The High Court had also noted flaws in the investigation of the case and in the evidence of the prosecution witnesses which are culled out as under:
(i) PW­7 said that PW­4 drew up the written report while PW­4 denied the same.
(ii) While PW­1 and PW­3 were related to the deceased and signed the seizure list immediately after the occurrence, yet PW­3 had stated that he was not aware of the other signatory to the seizure list.
(iii) The statement of PW­1, who was a witness to the seizure list as well as an eyewitness , was recorded by the police one and half months later with no explanation either by the witness or by the police.
(iv) Similarly, statement of PW­4 who is an eyewitness and a witness to the inquest report of the deceased and who is stated to have drawn up the written report given to the police, was recorded by the police after two months and twenty days. The High Court has noted that there is no explanation for the delay, though he could be presumed to be present at the Police Station when the written report was handed over to the Police.
(v) PW­2, the shop owner of the PCO booth adjoining the betel shop of the deceased, was also allegedly injured during the occurrence but there is no injury report.
(vi) The contradiction in the evidence of PW­3 is noted as under :
”That PW­3 has stated that the police came within 20 to 25 minutes and took the statement of the informant, PW3 and others, but he has stated that PW­7 gave written report to the police at 9 p.m., that he was sleeping at that time and unaware about it yet he stated that the report may have been given at 8.30 p.m.
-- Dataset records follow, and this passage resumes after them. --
-- ==== Sys2Proof/Certificates/Slice0/Obligations.lean ====
section
/-! DEFINITION. The statements for the provers. What an instruction leaves is said first, in the words of its rule
(`Spec.<constructor>`); the statement says that its meaning answers that state. -/
namespace Sys2Proof.Spec
open Sys2Proof Sys2Proof.Machine

/-! ### Integer and address instructions (05_isa_arithmetic.md R100 to R103) -/

/-- The nearest of `x` to the signed range of `n` bits. -/
def clampS (n : Nat) (x : Int) : BitVec n := BitVec.ofInt n (max (-2 ^ (n - 1)) (min (2 ^ (n - 1) - 1) x))
/-- The nearest of `x` to the unsigned range of `n` bits. -/
def clampU (n : Nat) (x : Int) : BitVec n := BitVec.ofInt n (max 0 (min (2 ^ n - 1) x))

/-- The carry or borrow in: the lane's pCI under CIE, and 0 otherwise (R100). -/
def carryIn (w : CForm) (c : Cx) (l : Nat) : Nat :=
  if w.mod.getLsbD 3 ∧ (c.w.pred (w.mod.extractLsb' 0 3).toNat).getLsbD l then 1 else 0

/-- A 32-bit result and, under COE, the carry out into pCO (R100). -/
def withCarry (w : CForm) (c : Cx) (val : Nat → Word) (carry : Nat → Bool) : Cx :=
  c.fixed 1 true 0 { c.resultN 1 (fun l _ => val l) with
    preds := if w.mod.getLsbD 7 then [((w.mod.extractLsb' 4 3).toNat, c.where_ carry)] else [] }

def iadd (w : CForm) (c : Cx) : Cx :=
  let a (l : Nat) := c.rd w.a 0 l
  let b (l : Nat) := c.rd w.b 0 l
  if w.fn = 1 then writes32 c 1 (fun l => clampS 32 ((a l).toInt + (b l).toInt))
  else if w.fn = 2 then writes32 c 1 (fun l => clampU 32 ((a l).toNat + (b l).toNat))
  else if w.fn = 3 then
    withCarry w c (fun l => a l + b l + BitVec.ofNat 32 (carryIn w c l))
      (fun l => decide (2 ^ 32 ≤ (a l).toNat + (b l).toNat + carryIn w c l))
  else writes32 c 1 (fun l => a l + b l)

def isub (w : CForm) (c : Cx) : Cx :=
  let a (l : Nat) := c.rd w.a 0 l
  let b (l : Nat) := c.rd w.b 0 l
  if w.fn = 1 then writes32 c 1 (fun l => clampS 32 ((a l).toInt - (b l).toInt))
  else if w.fn = 2 then writes32 c 1 (fun l => BitVec.ofNat 32 ((a l).toNat - (b l).toNat))
  else if w.fn = 3 then
    withCarry w c (fun l => a l - b l - BitVec.ofNat 32 (carryIn w c l))
      (fun l => decide ((a l).toNat < (b l).toNat + carryIn w c l))
  else writes32 c 1 (fun l => a l - b l)

/-- The word of a product that FN names: low, signed high, unsigned high. -/
def mulHiLo (fn : BitVec 4) (a b : Word) : Word :=
  if fn = 1 then (a.signExtend 64 * b.signExtend 64).extractLsb' 32 32
  else if fn = 2 then (a.zeroExtend 64 * b.zeroExtend 64).extractLsb' 32 32
  else a * b

def imul (w : CForm) (c : Cx) : Cx := writes32 c 1 (fun l => mulHiLo w.fn (c.rd w.a 0 l) (c.rd w.b 0 l))

def imad (w : CForm) (c : Cx) : Cx :=
  writes32 c 1 (fun l => mulHiLo w.fn (c.rd w.a 0 l) (c.rd w.b 0 l) + c.rd w.c 0 l)

def imadw (w : CForm) (c : Cx) : Cx :=
  writes64 c 1 (fun l =>
    if w.fn = 0 then (c.rd w.a 0 l).signExtend 64 * (c.rd w.b 0 l).signExtend 64 + c.rd64 w.c l
    else (c.rd w.a 0 l).zeroExtend 64 * (c.rd w.b 0 l).zeroExtend 64 + c.rd64 w.c l)

def imnmx (w : CForm) (c : Cx) : Cx :=
  writes32 c 1 (fun l =>
    let a := c.rd w.a 0 l
    let b := c.rd w.b 0 l
    if w.fn = 0 then (if a.sle b then a else b)
    else if w.fn = 1 then (if a.sle b then b else a)
    else if w.fn = 2 then (if a ≤ b then a else b)
    else if a ≤ b then b else a)

def iabs (w : CForm) (c : Cx) : Cx :=
  writes32 c 1 (fun l =>
    let a := c.rd w.a 0 l
    if w.mod.getLsbD 0 ∧ a = 0x80000000#32 then 0x7FFFFFFF#32
    else if w.fn = 1 then -a
    else if a.msb then -a else a)

def lop (w : CForm) (c : Cx) : Cx :=
  writes32 c 1 (fun l =>
    let a := c.rd w.a 0 l
    let b := c.rd w.b 0 l
    if w.fn = 0 then a &&& b else if w.fn = 1 then a ||| b else if w.fn = 2 then a ^^^ b
    else if w.fn = 3 then a &&& ~~~b else if w.fn = 4 then a ||| ~~~b else if w.fn = 5 then ~~~(a ^^^ b)
    else ~~~a)

/-- A word by its bits. -/
def bits32 (f : Nat → Bool) : Word := BitVec.ofFnLE (fun j : Fin 32 => f j.val)

def lop3 (w : CForm) (c : Cx) : Cx :=
  writes32 c 1 (fun l =>
    let bit (o : Operand) (j : Nat) : Nat := if (c.rd o 0 l).getLsbD j then 1 else 0
    bits32 (fun j => w.mod.getLsbD (4 * bit w.a j + 2 * bit w.b j + bit w.c j)))

def shl (w : CForm) (c : Cx) : Cx := writes32 c 1 (fun l => c.rd w.a 0 l <<< min (c.rd w.b 0 l).toNat 32)

def shr (w : CForm) (c : Cx) : Cx :=
  writes32 c 1 (fun l =>
    if w.fn = 0 then c.rd w.a 0 l >>> (c.rd w.b 0 l).toNat else (c.rd w.a 0 l).sshiftRight (c.rd w.b 0 l).toNat)

def rot (w : CForm) (c : Cx) : Cx :=
  writes32 c 1 (fun l =>
    let n := (c.rd w.b 0 l).toNat % 32
    if w.fn = 0 then (c.rd w.a 0 l).rotateLeft n else (c.rd w.a 0 l).rotateRight n)

def shf (w : CForm) (c : Cx) : Cx :=
  writes32 c 1 (fun l =>
    let v : DWord := c.rd w.b 0 l ++ c.rd w.a 0 l
    let n := min (c.rd w.c 0 l).toNat 32
    if w.fn = 0 then (v.zeroExtend 96 <<< n).extractLsb' 32 32 else (v >>> n).extractLsb' 0 32)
PW­7 on the other hand has stated that the written report was given to the police at 6 p.m., at the police station and had denied of having given any report to the police at 9 p.m. On the other hand, PW9 who is IO in the matter stated that PW­7 gave him the written report immediately after he reached the place of occurrence.”
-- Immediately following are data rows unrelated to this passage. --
/-! ### Warp.popQueue -/

@[simp] theorem Warp.popQueue_v (s : Warp) : s.popQueue.v = s.v := rfl
@[simp] theorem Warp.popQueue_buf (s : Warp) : s.popQueue.buf = s.buf := rfl
@[simp] theorem Warp.popQueue_map (s : Warp) : s.popQueue.map = s.map := rfl
@[simp] theorem Warp.popQueue_deadV (s : Warp) : s.popQueue.deadV = s.deadV := rfl
@[simp] theorem Warp.popQueue_deadB (s : Warp) : s.popQueue.deadB = s.deadB := rfl
@[simp] theorem Warp.popQueue_h0 (s : Warp) : s.popQueue.h0 = s.h0 := rfl
@[simp] theorem Warp.popQueue_h1 (s : Warp) : s.popQueue.h1 = s.h1 := rfl
@[simp] theorem Warp.popQueue_preds (s : Warp) : s.popQueue.preds = s.preds := rfl
@[simp] theorem Warp.popQueue_s0 (s : Warp) : s.popQueue.s0 = s.s0 := rfl
@[simp] theorem Warp.popQueue_s1 (s : Warp) : s.popQueue.s1 = s.s1 := rfl
@[simp] theorem Warp.popQueue_turn (s : Warp) : s.popQueue.turn = s.turn := rfl
@[simp] theorem Warp.popQueue_nextFirst (s : Warp) : s.popQueue.nextFirst = s.nextFirst := rfl
@[simp] theorem Warp.popQueue_stack (s : Warp) : s.popQueue.stack = s.stack := rfl
@[simp] theorem Warp.popQueue_spilled (s : Warp) : s.popQueue.spilled = s.spilled := rfl
@[simp] theorem Warp.popQueue_counts (s : Warp) : s.popQueue.counts = s.counts := rfl
@[simp] theorem Warp.popQueue_bits (s : Warp) : s.popQueue.bits = s.bits := rfl
@[simp] theorem Warp.popQueue_batches (s : Warp) : s.popQueue.batches = s.batches := rfl
@[simp] theorem Warp.popQueue_flags (s : Warp) : s.popQueue.flags = s.flags := rfl
@[simp] theorem Warp.popQueue_pix (s : Warp) : s.popQueue.pix = s.pix := rfl
@[simp] theorem Warp.popQueue_wprio (s : Warp) : s.popQueue.wprio = s.wprio := rfl
@[simp] theorem Warp.popQueue_shash (s : Warp) : s.popQueue.shash = s.shash := rfl
@[simp] theorem Warp.popQueue_exm (s : Warp) : s.popQueue.exm = s.exm := rfl
@[simp] theorem Warp.popQueue_gang (s : Warp) : s.popQueue.gang = s.gang := rfl
@[simp] theorem Warp.popQueue_wake (s : Warp) : s.popQueue.wake = s.wake := rfl
@[simp] theorem Warp.popQueue_shadow (s : Warp) : s.popQueue.shadow = s.shadow := rfl
@[simp] theorem Warp.popQueue_clause (s : Warp) : s.popQueue.clause = s.clause := rfl
@[simp] theorem Warp.popQueue_free (s : Warp) : s.popQueue.free = s.free := rfl
@[simp] theorem Warp.popQueue_issuedTo (s : Warp) : s.popQueue.issuedTo = s.issuedTo := rfl
@[simp] theorem Warp.popQueue_pend (s : Warp) : s.popQueue.pend = s.pend := rfl
@[simp] theorem Warp.popQueue_fresh (s : Warp) : s.popQueue.fresh = s.fresh := rfl
@[simp] theorem Warp.popQueue_seq (s : Warp) : s.popQueue.seq = s.seq := rfl
@[simp] theorem Warp.popQueue_queue (s : Warp) : s.popQueue.queue = s.queue.tail := rfl
@[simp] theorem Warp.popQueue_ops (s : Warp) : s.popQueue.ops = s.ops := rfl
@[simp] theorem Warp.popQueue_nextOp (s : Warp) : s.popQueue.nextOp = s.nextOp := rfl
@[simp] theorem Warp.popQueue_folds (s : Warp) : s.popQueue.folds = s.folds := rfl
@[simp] theorem Warp.popQueue_matQ (s : Warp) : s.popQueue.matQ = s.matQ := rfl
@[simp] theorem Warp.popQueue_fieldQ (s : Warp) : s.popQueue.fieldQ = s.fieldQ := rfl
@[simp] theorem Warp.popQueue_matFault (s : Warp) : s.popQueue.matFault = s.matFault := rfl
@[simp] theorem Warp.popQueue_sleeping (s : Warp) : s.popQueue.sleeping = s.sleeping := rfl
@[simp] theorem Warp.popQueue_noFlag (s : Warp) : s.popQueue.noFlag = s.noFlag := rfl
@[simp] theorem Warp.popQueue_prioAt (s : Warp) : s.popQueue.prioAt = s.prioAt := rfl
@[simp] theorem Warp.popQueue_ended (s : Warp) : s.popQueue.ended = s.ended := rfl
@[simp] theorem Warp.popQueue_freed (s : Warp) : s.popQueue.freed = s.freed := rfl
@[simp] theorem Warp.popQueue_stop (s : Warp) : s.popQueue.stop = s.stop := rfl
@[simp] theorem Warp.popQueue_skid (s : Warp) : s.popQueue.skid = s.skid := rfl
@[simp] theorem Warp.popQueue_yp (s : Warp) : s.popQueue.yp = s.yp := rfl
@[simp] theorem Warp.popQueue_yield_ (s : Warp) : s.popQueue.yield_ = s.yield_ := rfl
@[simp] theorem Warp.popQueue_readyFor (s : Warp) : s.popQueue.readyFor = s.readyFor := rfl
@[simp] theorem Warp.popQueue_urgent (s : Warp) : s.popQueue.urgent = s.urgent := rfl
@[simp] theorem Warp.popQueue_gangs (s : Warp) : s.popQueue.gangs = s.gangs := rfl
(vii) While the prosecution witnesses alleged throwing of three or more bombs, the Investigating Officer stated that he found signs only of two explosions; first one being at the betel shop of the deceased and the second one near M/s Aditya Electronics.

The Fast Track Court has failed to appreciate the evidence of PWs­1, 3, 4 and 7 in their proper perspective and has further failed to recognise the fact that PW­7/the appellant herein did not at all support the case of the prosecution although he was the informant and hence, erroneously convicted the accused and sentenced two of them with death penalty and the third accused with imprisonment for life.
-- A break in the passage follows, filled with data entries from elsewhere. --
-- ==== Sys2Proof/Laws/Memory.lean ====
section
/-! SUPPORT. What the operations on memory leave: each keeps the canonical form, and a write reaches the bytes that it names and
no other. -/
namespace Sys2Proof.Machine
open Sys2Proof

/-- Memory after reset is in canonical form. -/
theorem reset_mem_wf : State.reset.m.mem.wf = true := rfl

/-- Writes at scattered places keep the canonical form. -/
theorem foldl_set_wf (es : List (Nat × Byte)) : ∀ {f : FMap 8}, f.wf = true → (es.foldl (fun f e => f.set e.1 e.2) f).wf = true := by
  induction es with
  | nil => exact fun h => h
  | cons e es ih => exact fun h => ih (FMap.set_wf e.1 e.2 h)

/-- A byte that no write of a list names reads as before. -/
theorem foldl_set_get_ne (es : List (Nat × Byte)) (a : Nat) (h : ∀ e ∈ es, e.1 ≠ a) :
    ∀ f : FMap 8, (es.foldl (fun f e => f.set e.1 e.2) f).get a = f.get a := by
  induction es with
  | nil => exact fun _ => rfl
  | cons e es ih =>
    intro f
    rw [List.foldl_cons, ih (fun x hx => h x (List.mem_cons_of_mem _ hx)),
      FMap.get_set_ne _ (Ne.symm (h e List.mem_cons_self))]

/-- Making room in a home slice, and claiming a line, change nothing but the marks of dirty lines and the count of free values. -/
theorem makeRoom_eq (m : Mach) (line : Nat) : ∃ d n, m.makeRoom line = { m with dirty := d, free := n } := by
  unfold Mach.makeRoom
  dsimp only
  split
  · exact ⟨m.dirty, m.free, rfl⟩
  · split
    · exact ⟨m.dirty, m.free, rfl⟩
    · exact ⟨_, _, rfl⟩

theorem claimLine_eq (m : Mach) (ctx line : Nat) : ∃ d, m.claimLine ctx line = { m with dirty := d } := by
  unfold Mach.claimLine
  split
  · split
    · exact ⟨m.dirty, rfl⟩
    · exact ⟨_, rfl⟩
  · exact ⟨m.dirty, rfl⟩

/-- Steps that change nothing but the marks of dirty lines change nothing else together. -/
theorem foldl_dirty {α : Type} (f : Mach → α → Mach) (h : ∀ m x, ∃ d, f m x = { m with dirty := d }) (l : List α) :
    ∀ m, ∃ d, l.foldl f m = { m with dirty := d } := by
  induction l with
  | nil => exact fun m => ⟨m.dirty, rfl⟩
  | cons x l ih =>
    intro m
    obtain ⟨d, hd⟩ := h m x
    obtain ⟨d', h'⟩ := ih { m with dirty := d }
    exact ⟨d', by rw [List.foldl_cons, hd, h']⟩

/-- Looking lines up, on a walk and for an engine's access, changes nothing but the marks of dirty lines. -/
theorem claim_eq (m : Mach) (ctx : Nat) (keys : List Nat) : ∃ d, m.claim ctx keys = { m with dirty := d } := by
  unfold Mach.claim
  split
  · exact ⟨m.dirty, rfl⟩
  · exact foldl_dirty _ (fun m k => claimLine_eq m ctx (k / 128)) keys m

theorem walked_eq (m : Mach) (ctx va : Nat) : ∃ d, m.walked ctx va = { m with dirty := d } := by
  unfold Mach.walked
  split
  · exact ⟨m.dirty, rfl⟩
  · exact foldl_dirty _ (fun m ks => claim_eq m ctx ks) _ m

theorem brought_eq (m : Mach) (ctx va n : Nat) (keys : List Nat) : ∃ d, m.brought ctx va n keys = { m with dirty := d } := by
  unfold Mach.brought
  split
  · exact ⟨m.dirty, rfl⟩
  · obtain ⟨d, hd⟩ := foldl_dirty _ (fun m (c : Nat × Nat) => walked_eq m ctx c.1) (granuleChunks (n / 2 ^ 16 + 2) va n) m
    obtain ⟨d', h'⟩ := claim_eq { m with dirty := d } ctx keys
    exact ⟨d', by rw [hd, h']⟩

@[simp] theorem brought_mem (m : Mach) (ctx va n : Nat) (keys : List Nat) : (m.brought ctx va n keys).mem = m.mem := by
  obtain ⟨d, hd⟩ := brought_eq m ctx va n keys; rw [hd]
@[simp] theorem claim_mem (m : Mach) (ctx : Nat) (keys : List Nat) : (m.claim ctx keys).mem = m.mem := by
  obtain ⟨d, hd⟩ := claim_eq m ctx keys; rw [hd]

/-- Marking lines dirty changes nothing but the marks and the count of free values. -/
theorem touch_eq (m : Mach) (ctx : Nat) (keys : List Nat) : ∃ d n, m.touch ctx keys = { m with dirty := d, free := n } := by
  unfold Mach.touch
  induction keys generalizing m with
  | nil => exact ⟨m.dirty, m.free, rfl⟩
  | cons k ks ih =>
    rw [List.foldl_cons]
    obtain ⟨d, hd⟩ := claimLine_eq m ctx (k / 128)
    rw [hd]
    dsimp only
    split
    · exact ih { m with dirty := d }
    · obtain ⟨e, n, he⟩ := makeRoom_eq { m with dirty := d } (k / 128)
      rw [he]
      exact ih _

@[simp] theorem touch_mem (m : Mach) (ctx : Nat) (keys : List Nat) : (m.touch ctx keys).mem = m.mem := by
  obtain ⟨d, n, hd⟩ := touch_eq m ctx keys; rw [hd]

/-- A write leaves memory with its bytes set, and changes nothing else but the marks of dirty lines and of uncorrectable granules and
the count of free values. -/
theorem write_eq (m : Mach) (ctx : Nat) (keys : List Nat) (data : List Byte) : ∃ d n b b', m.write ctx keys data =
    { m with mem := (keys.zip data).foldl (fun f e => f.set e.1 e.2) m.mem, dirty := d, free := n, bad := b, badL2 := b' } := by
  obtain ⟨d, n, hd⟩ := touch_eq m ctx keys
  refine ⟨d, n, (m.write ctx keys data).bad, (m.write ctx keys data).badL2, ?_⟩
  simp only [Mach.write, hd]

/-- A write keeps the canonical form. -/
theorem write_wf {m : Mach} (ctx : Nat) (keys : List Nat) (data : List Byte) (h : m.mem.wf = true) : (m.write ctx keys data).mem.wf = true := by
  obtain ⟨d, n, b, b', e⟩ := write_eq m ctx keys data
  rw [e]; exact foldl_set_wf _ h

/-- A byte that a write does not name reads as before. -/
theorem write_get_ne {m : Mach} {keys : List Nat} (ctx : Nat) (data : List Byte) {a : Nat} (h : a ∉ keys) :
    (m.write ctx keys data).mem.get a = m.mem.get a := by
  obtain ⟨d, n, b, b', e⟩ := write_eq m ctx keys data
  rw [e]
  exact foldl_set_get_ne _ a (fun x hx hxa => h (hxa ▸ (List.of_mem_zip hx).1)) _

theorem writePA_wf {m : Mach} (ctx part pa : Nat) (data : List Byte) (h : m.mem.wf = true) :
    (m.writePA ctx part pa data).mem.wf = true := write_wf ctx _ data h

/-- Zeroing a channel keeps the canonical form and leaves the other channels alone. -/
theorem zeroChannel_wf {m : Mach} (ch : Nat) (h : m.mem.wf = true) : (m.zeroChannel ch).mem.wf = true := by
  unfold Mach.zeroChannel; exact FMap.drop_wf (fun k => decide (k / 2 ^ 31 = ch)) h

/-- A dirty line that is lost reads again as DRAM holds it; memory keeps its canonical form. -/
theorem loseLine_wf {m : Mach} (line : Nat) (h : m.mem.wf = true) : (m.loseLine line).mem.wf = true := by
  unfold Mach.loseLine
  split
  · exact h
  · exact FMap.setList_wf _ _ h

theorem zeroChannel_get (m : Mach) (ch k : Nat) : (m.zeroChannel ch).mem.get k = if k / 2 ^ 31 = ch then 0#8 else m.mem.get k := by
  simp [Mach.zeroChannel, FMap.get_drop]

end Sys2Proof.Machine
end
SC held that in our view, the High Court was, therefore, justified in reversing the judgment and order of conviction passed by the Fast­Track Court.

It is also noted that the State has not filed any appeal against the judgment and order of acquittal passed by the High Court.

Having re­appreciated the evidence of the witnesses, we find that the High Court was justified in reversing the judgment of conviction and sentencing the two of the accused, namely Munna Ram and Mahendra Ram with death penalty and imposing Upendra Ram to undergo life imprisonment and instead acquitting all the accused.